Saved entries:
/-- For StepKeepsInvariant, ParserFollowsTransitionTable and OnlyDelimitersYieldTransfers among others. -/
theorem test_witness_invariant (env : Env) : (midFrame env).Inv where
  outside_clear h := by cases h
  offset_bound := by show 37 ≤ 52; decide
  buf_within := rfl
  resp_within := rfl
  region_written _ i h := by
    have h : i < 5 := by have : i + 32 < 37 := h; omega
    rcases i with _ | _ | _ | _ | _ | i <;> first | rfl | omega
  view_written v h _ := by
    cases h
    refine ⟨by show 1 ≤ 16; decide, fun i h => ?_⟩
    obtain rfl : i = 0 := by have h : i < 1 := h; omega
    rfl

/-- An environment that presents one delimiter to `PARSE.UPDATE` and whose reactor answers at the bounds of R241. -/
def lawfulEnv : Env :=
  { Env.empty with
    host := [.op (.command 0x11 [0x9E])]
    rx := [some 0x9E]
    onResponse := [.returned]
    onRequest := [.returned [(15, 1)] (some 16), .returned [] none] }

/-- The same state has received exactly these bytes: StepKeepsFrameChecked (it presents its delimiter) and
EmittedTransferIsOfItsFrame. -/
theorem test_witness_FrameChecked : (midFrame lawfulEnv).FrameChecked where
  length := rfl
  held o h := by
    have h : o < 37 := h
    iterate 37 (rcases o with _ | o; · trivial)
    omega
  crc := by
    show (0xB798B438 : Word) = crcRun Config.castagnoli Config.crcInit [0xAA, 0xCF, 0xCE, 0xD4, 0x9B]
    decide +kernel
  residue _ := by
    show residueCorrect Params.default
      (crcRun Config.castagnoli Config.crcInit ((midFrame lawfulEnv).frame.take 32)) = true
    decide +kernel
/-- V-P12, its second transfer. -/
theorem test_witness_EmittedTransferIsOfItsFrame :
    after (exec .symDelim (midFrame lawfulEnv)) (·.result) = some (.transfer (some
      { pri := 0, src := 3, dst := 7, dspec := 0x8001, tid := 43, payload := [0xAA] })) := by decide +kernel
theorem test_witness_AdmittedStepNeverStops_and_PollCompletes :
    (midFrame lawfulEnv).Inv ∧ (midFrame lawfulEnv).reactorLegal = true ∧ (midFrame lawfulEnv).admits = true :=
  ⟨test_witness_invariant _, by decide, by decide⟩
theorem test_witness_StepKeepsInvariant : after (step (midFrame lawfulEnv)) (·.p.inside) = some true := by decide +kernel
theorem test_witness_StepRunsTheDecodedInstruction :
    (midFrame lawfulEnv).env.host = [.op (.command 0x11 [0x9E])] ∧
      decode (.command 0x11 [0x9E]) = .ok (.parseUpdate 0x9E) ∧ (Instr.parseUpdate 0x9E).wellFormed = true ∧
      (∀ o e, Encoded.command 0x11 [0x9E] ≠ .offset o e) ∧ (midFrame Env.empty).env.host = [] :=
  ⟨rfl, by decide, by decide, nofun, rfl⟩
/-- Header byte 1 presented on its own, at its offset and at another. -/
theorem test_witness_StepRunsTheSelectedOffset :
    after (step ((inFrame false 1 0 []).present (.offset 1 5))) (fun s => (triple s, s.p.pri)) =
        some ((true, false, 2), 5) ∧
      step ((inFrame false 2 0 []).present (.offset 1 5)) = .refused .offsetNotSelected := ⟨by decide, rfl⟩
theorem test_witness_StepRefusesSimultaneous :
    step { State.reset with env := { Env.empty with host := [.simultaneous (.wire 0x9E) (.command 0x00 [])] } } =
      .refused .concurrentOperations := rfl
theorem test_witness_HardwareResetValues :
    (midFrame { Env.empty with host := [.hardwareReset, .hardwareReset] }).env.host =
      .hardwareReset :: [.hardwareReset] := rfl

/-- A running block whose register is the run over two bytes given before, and instructions from there. -/
theorem test_witness_CrcRegisterIsRunSinceReset :
    (withReg (crcRun Config.castagnoli Config.crcInit [0x31, 0x32])).u =
        crcRun State.reset.cfg.crcPoly Config.crcInit [0x31, 0x32] ∧
      after (execAll [.crcUpdate 1, .nodePoll 0, .crcReset, .crcUpdate 0x31]
        (withReg (crcRun Config.castagnoli Config.crcInit [0x31, 0x32]))) (·.u) = some 0x6F0A661C := by decide +kernel
theorem test_witness_ResidueHoldsExactlyForCodewords :
    Params.default.legal = true ∧ 4 ≤ (codeword Config.castagnoli []).length ∧
      31 < 8 * (codeword Config.castagnoli []).length := by decide +kernel

/-- The three clauses: an empty payload, one byte of payload, an offset that is one too small, an unwritten byte. -/
theorem test_witness_DelimiterEmitsAndReopens :
    (inFrame false 36 0xB798B438 []).payloadView 0 = some [] ∧ 0xB798B438#32 = residueOf Params.default.crcPoly ∧
      (inFrame false 37 0xB798B438 [(0, 1)]).payloadView 1 = some [1] ∧ ¬36 ≤ (inFrame false 35 0 []).p.offset ∧
      (inFrame false 37 0xB798B438 []).payloadView 1 = none := by decide +kernel
/-- The last clause: the largest offset, 32 + BUF_CAP = 52, where the frame overflows, and the one before. -/
theorem test_witness_DataSymbolRunsItsOffset :
    (inFrame false 0 0 []).p.inside = true ∧ (inFrame false 52 0 []).p.offset = 32 + Params.default.bufCap ∧
      after (exec (.symData 1) (inFrame false 51 0 [])) triple = some (true, false, 52) ∧
      after (exec (.symData 1) (inFrame false 52 0 [])) triple = some (false, false, 0) := by decide
/-- R9: with a maximum payload of 16 the largest offset is 52, which takes 6 bits; with 28 it is 64, which takes 7. -/
theorem test_offW : Params.default.offW = 6 ∧ (Params.withMax 27).offW = 6 ∧ (Params.withMax 28).offW = 7 := by decide
theorem test_witness_DataSymbolFrame :
    State.reset.p.inside = false ∧ (inFrame false 31 0 []).p.offset < 32 ∧ 1 ≠ (inFrame false 32 0 []).p.offset - 32 := by
  decide
theorem test_witness_HeaderChecksPassOrAbandon : (0 : Fin 4) ≠ 3 := by decide
theorem test_witness_PayloadByteStoredOrOverflow :
    19 < State.reset.cfg.maxPayload + 4 ∧ State.reset.cfg.maxPayload + 4 ≤ 20 ∧
      ∃ t, exec (.payloadStore 19 1) State.reset = .next t := ⟨by decide, by decide, _, rfl⟩

/-- The parser right after an opening delimiter. -/
def frameStart : State := inFrame false 0 0xFFFFFFFF []

theorem test_witness_ParserRefinesFrameFunction :
    frameStart.atFrameStart = true ∧ 0x9E#8 ∉ [0x8E#8, 0x00, 0x07] := by decide
theorem test_witness_HeaderRejectionNeverYields :
    unescape (List.replicate 28 0x01) = some (List.replicate 28 0x01) ∧
      (List.replicate 28 0x01#8).take 1 ≠ [0x00] ∧
      unescape (List.replicate 28 0x00) = some (List.replicate 28 0x00) ∧
      ((List.replicate 28 0x00#8).drop 24).take 4 ≠ [0x00, 0x00, 0x00, 0x80] := by decide
theorem test_witness_PayloadViewHoldsForItsWindow :
    (after (exec (.parseUpdate 0x9E) (inFrame false 37 0xB798B438 [(0, 0xAA)])) fun s =>
      match s.result with
      | .transfer t => t.isSome
      | _ => false) = some true := by decide +kernel

/-- A transfer with a payload of the given length. -/
def sized (n : Nat) : Transfer := { withSpec 0x4001 with payload := List.replicate n 0x55 }

/-- The longest admitted payload and the shortest that is not: FrameRoundTrip, EncodeOffersTheFrame,
EncodedFrameIsValid, LongPayloadIsRefused. -/
theorem test_witness_lengths :
    (sized 16).payload.length ≤ State.reset.cfg.maxPayload ∧ State.reset.cfg.maxPayload < (sized 17).payload.length := by
  decide
theorem test_witness_AcceptedFrameOfferCount : allAccepted (frameOffers (sized 16) State.reset) = true := by
  decide +kernel

/-- The identified node of V-N4 with a sink that refuses its second offer. -/
def refusing : State := { node 3 false with env := { Env.empty with tx := [true, false] } }

/-- Anonymous; identified and accepted; identified and refused. The same states serve PublishOffersTheMessage. -/
theorem test_witness_SendRequestRecordsOnSuccess :
    State.reset.n.localId = 0xFFFF ∧ (node 3 false).n.localId ≠ 0xFFFF ∧
      allAccepted (frameOffers (sized 16) (node 3 false)) = true ∧
      allAccepted (frameOffers (sized 16) refusing) = false := by decide +kernel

_WHAT YOU HAVE TO DO:_
For the string "inside", give the number of lines in the entries that contain it, with no other words.

_RESULT BELOW:_
3